What is budget control?

Budget control is the process of developing a spending plan and periodically comparing actual spending against that plan to determine whether it or spending patterns need adjustment to stay on track. This process is necessary to control spending and meet various financial goals. Governments rely heavily on budgetary control to manage their spending activities, and this technique is also used by businesses and individuals such as householders who want to ensure that they live within their means.

The first step in budget control is defining the scope of the project or program and developing detailed cost estimates. A government may need a budget to build a new bridge, while something like a household budget covers household expenses for an indefinite period of time. This results in the creation of a budget, a document that details how much money can be spent on different aspects of the project, based on projected expenses and income. The budget is a financial roadmap.
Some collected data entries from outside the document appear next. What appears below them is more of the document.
-- ==== Sys2Proof/Machine/Operands.lean ====
section
/-! DEFINITION. Operand forms: the byte order of fields (00_scope.md R8, 20_memory.md R80), the identifier and header
register layouts (10_state.md R33, R34), and the register map (10_state.md R22, R23). -/

namespace Sys2Proof.Machine

/-! ### Bytes of a field, most significant first (R8) -/

/-- Bits [15:8]. -/
def hiByte (v : Half) : Byte := v.extractLsb' 8 8

/-- Bits [7:0]. -/
def loByte (v : Half) : Byte := v.extractLsb' 0 8

/-- `{ hi, lo }`: a 16-bit big-endian field. -/
def be16 (hi lo : Byte) : Half := hi ++ lo

/-- `{ b0, b1, b2, b3 }`: a 32-bit big-endian value. -/
def be32 (b0 b1 b2 b3 : Byte) : Word := b0 ++ b1 ++ b2 ++ b3

/-- `{ HI[15:0], LO[31:0] }`: a 6-byte identifier as 48 bits (10_state.md R33). -/
def id48 (hi : Half) (lo : Word) : BitVec 48 := hi ++ lo

/-- Byte `k` of an identifier, `v[47-8k : 40-8k]` (R33). -/
def idByte (v : BitVec 48) (k : Nat) : Byte := v.extractLsb' (40 - 8 * k) 8

/-- The six bytes of an identifier in the order they are sent (R33). -/
def idBytes (hi : Half) (lo : Word) : List Byte := (List.range 6).map (idByte (id48 hi lo))

/-- GRP, bits [7:0] of TX_HDR and RX_HDR (R34, R39). -/
def hdrGrp (v : BitVec 24) : Byte := v.extractLsb' 0 8

/-- FUNC, bits [15:8] (R34, R39). -/
def hdrFunc (v : BitVec 24) : Byte := v.extractLsb' 8 8

/-- SUB, bits [23:16] (R34, R39). -/
def hdrSub (v : BitVec 24) : Byte := v.extractLsb' 16 8

/-- `{ SUB, FUNC, GRP }` (R150). -/
def hdrPack (sub func grp : Byte) : BitVec 24 := sub ++ func ++ grp

/-! ### The register map (10_state.md R22) -/

/-- The registers in the order of R22. -/
def regList : List RegName := [
  .ctrl, .status, .cmd, .flen, .plen, .evt, .crc, .crcOff, .crcLen,
  .txPre, .txSidHi, .txSidLo, .txRidHi, .txRidLo, .txHdr,
  .csumCalc, .csumRx,
  .rxPre, .rxLen, .rxSidHi, .rxSidLo, .rxRidHi, .rxRidLo, .rxHdr, .rxEvt, .rxRsv ]

/-- The byte offset of a register (R22). -/
def regOffset : RegName → Half
  | .ctrl => 0x0000
  | .status => 0x0004
  | .cmd => 0x0008
  | .flen => 0x000C
  | .plen => 0x0010
  | .evt => 0x0014
  | .crc => 0x0018
  | .crcOff => 0x001C
  | .crcLen => 0x0020
  | .txPre => 0x0024
  | .txSidHi => 0x0028
  | .txSidLo => 0x002C
  | .txRidHi => 0x0030
  | .txRidLo => 0x0034
  | .txHdr => 0x0038
  | .csumCalc => 0x003C
  | .csumRx => 0x0040
  | .rxPre => 0x0044
  | .rxLen => 0x0048
  | .rxSidHi => 0x004C
  | .rxSidLo => 0x0050
  | .rxRidHi => 0x0054
  | .rxRidLo => 0x0058
  | .rxHdr => 0x005C
  | .rxEvt => 0x0060
  | .rxRsv => 0x0064

/-- The register at an offset, if there is one there (R22). -/
def regAt (addr : Half) : Option RegName := regList.find? (fun r => regOffset r == addr)

/-- The column "Bits used" of R22, as a mask; every other bit of a register is reserved (R23). -/
def regUsedBits : RegName → Word
  | .ctrl => 0x00000003
  | .status => 0x000001F3
  | .cmd => 0xFFFFFFFF
  | .flen | .plen | .evt | .crc | .crcOff | .crcLen => 0x0000FFFF
  | .txPre | .txSidHi | .txRidHi => 0x0000FFFF
  | .txSidLo | .txRidLo => 0xFFFFFFFF
  | .txHdr => 0x00FFFFFF
  | .csumCalc | .csumRx => 0x0000FFFF
  | .rxPre | .rxLen | .rxSidHi | .rxRidHi | .rxEvt | .rxRsv => 0x0000FFFF
  | .rxSidLo | .rxRidLo => 0xFFFFFFFF
  | .rxHdr => 0x00FFFFFF

/-- The registers of the hazard list of 70_reset_and_hazards.md R270: those whose write is an ordinary store (R44). -/
def regIsInput : RegName → Bool
  | .flen | .plen | .evt | .crc | .crcOff | .crcLen => true
  | .txPre | .txSidHi | .txSidLo | .txRidHi | .txRidLo | .txHdr => true
  | .ctrl | .status | .cmd => false
  | .csumCalc | .csumRx => false
  | .rxPre | .rxLen | .rxSidHi | .rxSidLo | .rxRidHi | .rxRidLo | .rxHdr | .rxEvt | .rxRsv => false

/-- A host write stores the written bits into the writable field of an ordinary register and ignores the others
(R23, R44); a write of a read-only register stores nothing (R22). CTRL, STATUS and CMD have rules of their own. -/
def storeReg (r : RegName) (v : Word) (g : Regs) : Regs :=
  match r with
  | .flen => { g with flen := v.setWidth 16 }
  | .plen => { g with plen := v.setWidth 16 }
  | .evt => { g with evt := v.setWidth 16 }
  | .crc => { g with crc := v.setWidth 16 }
  | .crcOff => { g with crcOff := v.setWidth 16 }
  | .crcLen => { g with crcLen := v.setWidth 16 }
  | .txPre => { g with txPre := v.setWidth 16 }
  | .txSidHi => { g with txSidHi := v.setWidth 16 }
  | .txSidLo => { g with txSidLo := v }
  | .txRidHi => { g with txRidHi := v.setWidth 16 }
  | .txRidLo => { g with txRidLo := v }
  | .txHdr => { g with txHdr := v.setWidth 24 }
  | .ctrl | .status | .cmd => g
  | .csumCalc | .csumRx => g
  | .rxPre | .rxLen | .rxSidHi | .rxSidLo | .rxRidHi | .rxRidLo | .rxHdr | .rxEvt | .rxRsv => g

end Sys2Proof.Machine
end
Using the budget as a baseline, the work can begin. Periodically, accountants compare the budget with actual expenses and note any discrepancies. In bridge construction, material costs can increase beyond the inflation accounted for in the original budget, creating cost overruns. On the other hand, a company may save money on part of a project because it costs less than originally expected. All variations are noted and discussed. If they become extreme, budget control measures may come into play.

One option is to change spending habits so that actual expenses fit within the budget. For a family budget, for example, a family may decide to ditch television services to keep entertainment expenses within the budget allotted amount. This budget control uses austerities to meet financial targets and keep spending in line with the original budget.

In other cases, adjustments to spending behavior may not be possible. Instead, a revised budget is needed. This can happen when inflation pushes prices so high that it is not possible to stay within the original budget, requiring revision to more accurately predict financial performance. Revisions can reveal the need for additional resources, forcing those in charge of budget control to determine where that money will come from. This can include taking on debt, reducing the scope of a project, or shifting funds from another project or program to keep it running. A company, for example, may partially withdraw funds from a department to drive completion of an important product.